Last week, Ayalon held the company’s first top management conference in the new lineup, along with chairman Kaplan and new CEO Sharon Reich, where its plans for the coming period were presented. During the meeting, Reich said, in his first statement since his appointment, that first and foremost, Ayalon will continue to be a company operating through professional insurance agents, while Vishor will operate as an independent digital insurance company.

There is a slim chance of a similar arrangement in Clal Insurance

The Vishur and Ayalon transaction may be resolved by folding a layer in the manner specified, but the requirement set by the Securities Authority also applies to the request to acquire control. BClal Insurance Submitted by Alrov Real Estate of Alfred Akirov.

In this case, too, Clal Holdings is a public company, the insurance company under it is private, and Clalbit Financing is a bond-raising company.

Unlike Ayalon, where the shareholders of the two companies have an interest in completing the sale, Clal Insurance – a company without a controlling interest today – will not initiate a merger that will make it easier for Alrov and its owners Akirov to take over the company.

Alrov, which already owns 15% of Clal’s shares, wants to double its holdings, but there is tension between it and Clal’s management, led by CEO Yoram Naveh, since a stakeholder deal that Alrov sought to approve with its subsidiary Luca, which operates in the hotel industry in Europe. This is meant to get along well with Akirov’s son, Georgie, who runs Luca.
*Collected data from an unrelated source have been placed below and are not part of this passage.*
/-- Every request the flume has accepted has completed, no copy of one of its lines is awaited, no slice runs, and no discarded command
waits to be issued again (R59). -/
def flumeDone (s : State) (f : Nat) : Bool :=
  let x := getFlume s f
  x.queue.isEmpty && x.inflight.isEmpty && x.heldRows.isEmpty && !(s.leat.copies.any fun c => c.flume == f) &&
    (List.range 4).all fun sc => (getSub s (subKey f sc)).held.isEmpty

/-- FLUME_HELD: the drain is complete; the last commands take effect (R59, R61). -/
def execFlumeHeld (f : Nat) (s : State) : Answer :=
  onElement (okF f) <|
    if (getFlume s f).holding && flumeDone s f then
      .next (modFlume (forAll s [0, 1, 2, 3] fun s sc => drainWindows s (subKey f sc)) f fun x =>
        { x with holding := false, held := true })
    else .next s

/-- RELEASE_FLUME (R59). -/
def execReleaseFlume (path f : Nat) (v : Word) (s : State) : Answer :=
  onElement (okPath path && okF f) (.next (writeNow s path (oFlm f 0) f v.toNat fun s => takeFlmCtl s f v.toNat))

/-! Command parity (R62, R65). -/

/-- A pass waits behind those of lower tiers and those of its own tier (R297: ascending tier order). -/
def passInsert (p : Nat × Nat × Bool) : List (Nat × Nat × Bool) → List (Nat × Nat × Bool)
  | [] => [p]
  | q :: t => if q.1 ≤ p.1 then q :: passInsert p t else p :: q :: t

/-- Passes of every bay of a sub-channel wait in ascending tier order (R297): kind and mode. -/
def queuePasses (s : State) (f sc kind : Nat) (tuned : Bool) (tiers : List Nat) : State :=
  modFlume s f fun x =>
    let old := tabGet [] x.passQueue sc
    { x with passQueue := tabSet [] x.passQueue sc (tiers.foldl (fun q t => passInsert (t, kind, tuned) q) old) }

/-- The next waiting pass of a sub-channel starts where none runs (R297). -/
def startPass (s : State) (f sc : Nat) : State :=
  let x := getFlume s f
  match tabGet none x.passes sc, tabGet [] x.passQueue sc with
  | none, (t, k, m) :: rest =>
    modFlume s f fun x =>
      { x with passes := tabSet none x.passes sc (some ⟨t, k, m, s.now, 0⟩), passQueue := tabSet [] x.passQueue sc rest }
  | _, _ => s

/-- What a command does to the times of later ones as it issues again. -/
def timeCmd (s : State) (f sub : Nat) (c : DramCmd) : State :=
  match c with
  | .act b row => timeAct s f sub b row
  | .pre b => timePre s f sub b
  | .rd b _ => timeRead s f sub b
  | .wr b _ => timeWrite s f sub b
  | .ref b _ => timeBusy s f sub b 1600
  | .element b => timeBusy s f sub b 1000
  | .train _ => s

/-- The refreshes among discarded commands have not been made (R63), and among those issued again have. -/
def undoCmd (s : State) (e : Issued) : State :=
  match e.cmd with
  | .ref b owed => unrefreshed s b owed
  | _ => s
def redoCmd (s : State) (c : DramCmd) : State :=
  match c with
  | .ref b owed => refreshed s b owed
  | _ => s

/-- Commands issue again from cycle `base` on, in their order and as far apart as before, so under full timing; their counts follow on
from a reset one (R62). -/
def reissueAll (f sub base first : Nat) : List Issued → State → State
  | [], s => s
  | e :: t, s =>
    let s1 := waitUntil s sub (base + (e.cycle - first))
    let s2 := redoCmd (timeCmd s1 f sub e.cmd) e.cmd
    reissueAll f sub base first t (modSub s2 sub fun u =>
      { u with count := (u.count + 1) % 32, retry := u.retry ++ [{ e with n := u.count, cycle := u.cycle }] })

/-- The replay of discarded commands: the buffer and the count start anew, and the activates that did not happen are forgotten (R62). -/
def reissue (s : State) (f sub base : Nat) (es : List Issued) : State :=
  let first := (es.map (·.cycle)).head?.getD 0
  reissueAll f sub base first es (modSub s sub fun u =>
    { u with count := 0, retry := [], acts := u.acts.filter fun a => decide (a.1 < first) })

/-- A stopped sub-channel goes on, with the replay of what it discarded (R65). -/
def resume (s : State) (f sc : Nat) : State :=
  let sub := subKey f sc
  let u := getSub s sub
  if u.offline then s
  else
    let s1 := modSub s sub fun u => { u with stopped := false, held := [] }
    if u.held.isEmpty then s1 else reissue s1 f sub (u.cycle + 1) u.held

/-- A discarded list with the first command's failing replays counted anew. -/
def countFail (k : Nat) : List Issued → List Issued
  | [] => []
  | e :: t => { e with fails := k } :: t

/-- The third failing replay of a command: the sub-channel stops with what was discarded, escalated and a severe fault; the loop test of
the CA and CAPAR wires follows. A wire found is steered out and the replay goes on, otherwise the sub-channel is retrained (R65). -/
def escalate (s0 : State) (f sc tier n : Nat) (es : List Issued) (loop : LoopRes) : State :=
  let sub := subKey f sc
  let s := es.foldl undoCmd s0
  let s1 := scEvent s (oFlm f 0x5C) fun v => putBits (putBits (putBits v 13 12 sc) 8 4 tier) 0 0 1
  let s2 := event (modSub s1 sub fun u => { u with stopped := true, retry := [], held := countFail 0 es }) (32 + f) 6 2 (sc + 4 * tier) n
  let ws := loop.wires.filter fun w => 320 ≤ w ∧ w ≤ 344
  if ws.isEmpty then startPass (queuePasses s2 f sc 0 (getFlume s2 f).tunedMode (upFrom 0 17)) f sc
  else resume (loopTest s2 f sc { loop with wires := ws }) f sc

/-- CAPAR_ERROR: a tier found a parity error in the command with count `n` while its window was open. Those before it take effect; it and
those after it are discarded and issue again 120 ns later (R61 to R63); its third failing replay escalates (R65). -/
def execCaparError (f sc tier n : Nat) (loop : LoopRes) (s : State) : Answer :=
  onElement (okSub f sc && decide (tier < 17)) <|
    let sub := subKey f sc
    let u := getSub s sub
    match u.retry.find? fun e => e.n == n with
    | none => .next s
    | some e =>
      if u.offline || s.flt.safe then .next s
      else
        let before := u.retry.takeWhile fun x => x.n != n
        let es := u.retry.dropWhile fun x => x.n != n
        let s1 := before.foldl takeEffect (modSub s sub fun u => { u with retry := es })
        if 3 ≤ e.fails then .next (escalate s1 f sc tier n es loop)
        else
          let s2 := reissue (es.foldl undoCmd s1) f sub (u.cycle + cycles s f 1200) (countFail (e.fails + 1) es)
          let s3 := scEvent s2 (oFlm f 0x5C) fun v => putBits (putBits (bumpBits v 23 16) 13 12 sc) 8 4 tier
          .next (event s3 (32 + f) 6 0 (sc + 4 * tier) n)

/-! Read data (R95 to R101). -/

/-- A request whose line decoded ends (R95, R98). -/
def readDone (s : State) (f : Nat) (r : Req) (d : Decoded) : State :=
  match r.kind with
  | .read => completeRead (dropReq s f r.id) r f d.data d.md (mdPoison d.md)
  | _ => putMerged s f r d.data (mdPoison d.md)

/-- A request whose line is uncorrectable on both reads (R96, R98, R101). -/
def readBad (s : State) (f : Nat) (r : Req) (d : Decoded) : State :=
  let mirrored := r.mirrored && (pondEntry s r.dpaLine).isNone
  if mirrored && usableCopy s r.dpaLine then requestCopy s f r true d.data d.md
  else
    let s1 := bumpTotal (if mirrored then mirrorNotice s else s) f 4
    match r.kind with
    | .read =>
      completeRead (queueWriteBack (dropReq s1 f r.id) f r.line d.data (mdMake (mdCxl d.md) (mdDirty d.md) true) r.dpaLine r.region) r f
        d.data d.md true
    | _ => putMerged s1 f r d.data true

/-- The data of a read whose window was still open have returned: the cycles of its latency have passed. -/
def dataBack (s : State) (f sub rid : Nat) : State :=
  match (getSub s sub).retry.find? fun e => match e.cmd with
    | .rd _ j => j == rid
    | _ => false with
  | some e => closeWindows (waitUntil s sub (e.cycle + tCL s f + 1)) sub
  | none => s

/-- The second READ of a line goes out as the next command to its bank, with the activate it may need, and its data return (R64, R96). A
parity error on it is a CAPAR_ERROR of its own; the step tells what the read found in the end. -/
def readAgain (s : State) (f sub rid : Nat) (p : Place) : State :=
  if (heldAt s p).isSome then s
  else
    let k := getBank s p.bank
    let s1 := if k.openRow = some p.row then s
      else
        let t := if k.openRow.isSome then issuePre (waitUntil s sub k.preAt) f sub p.bank else s
        issueAct (waitUntil t sub (getBank t p.bank).actAt) f sub p.bank p.row
    let c := match (getSub s1 sub).lastCol with
      | some (t, _, _) => t + 2
      | none => 0
    dataBack (issueRead (waitUntil s1 sub (max c (getBank s1 p.bank).colAt)) f sub p.bank rid) f sub rid

/-- The READ of a request was discarded and waits to issue again (R65). -/
def readHeld (u : SubChan) (rid : Nat) : Bool :=
  u.held.any fun e => match e.cmd with
    | .rd _ j => j == rid
    | _ => false

/-- READ_DATA_RETURN: the data of an issued read arrive and are decoded; `flips1` and `flips2` are stored bits that the first and
the second read find inverted (R95, R96). A host's full response buffer holds it back (R223); a request whose READ was discarded (R65),
or that waits for the partner's copy, has no data to return. -/
def execReadDataReturn (f rid : Nat) (flips1 flips2 : List Nat) (s : State) : Answer :=
  onElement (okF f) <|
    match (getFlume s f).inflight.find? fun r => r.id == rid with
    | none => .next s
    | some r =>
      let sub := subKey f (coordOf s f r.line).sc
      if !destFree s r.dest || (copyOf s f rid).isSome || readHeld (getSub s sub) rid then .next s
      else
        let s1 := dataBack s f sub rid
        match placeOf s1 f r.line with
        | none => .next (serveAway s1 f r)
        | some p =>
          let d1 := readPlace s1 p flips1
          let d := if d1.bad then readPlace s1 p flips2 else d1
          let s2 := if d1.bad then readAgain s1 f sub rid p else s1
          let s3 := settlePoison (countRead s2 f r.line d (d1.bad && !d.bad) r.dpaLine r.region) f r.line d r.dpaLine r.region
          .next (if d.bad then readBad s3 f r d else readDone s3 f r d)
Clal Insurance, which was previously the largest minority shareholder in Alrov, opposed the deal, and only after agreeing to sell its shares in Alrov did it agree to support it. In addition, the volume of Clalbit’s bonds raised for Clal Gadol’s insurance company is tens of times greater than that raised by Ayalon IPOs for Ayalon, so in order to fold a layer, Clal will have to cash out about NIS 4 billion in issued bonds, as well as give up a source to raise money to expand its operations. The business.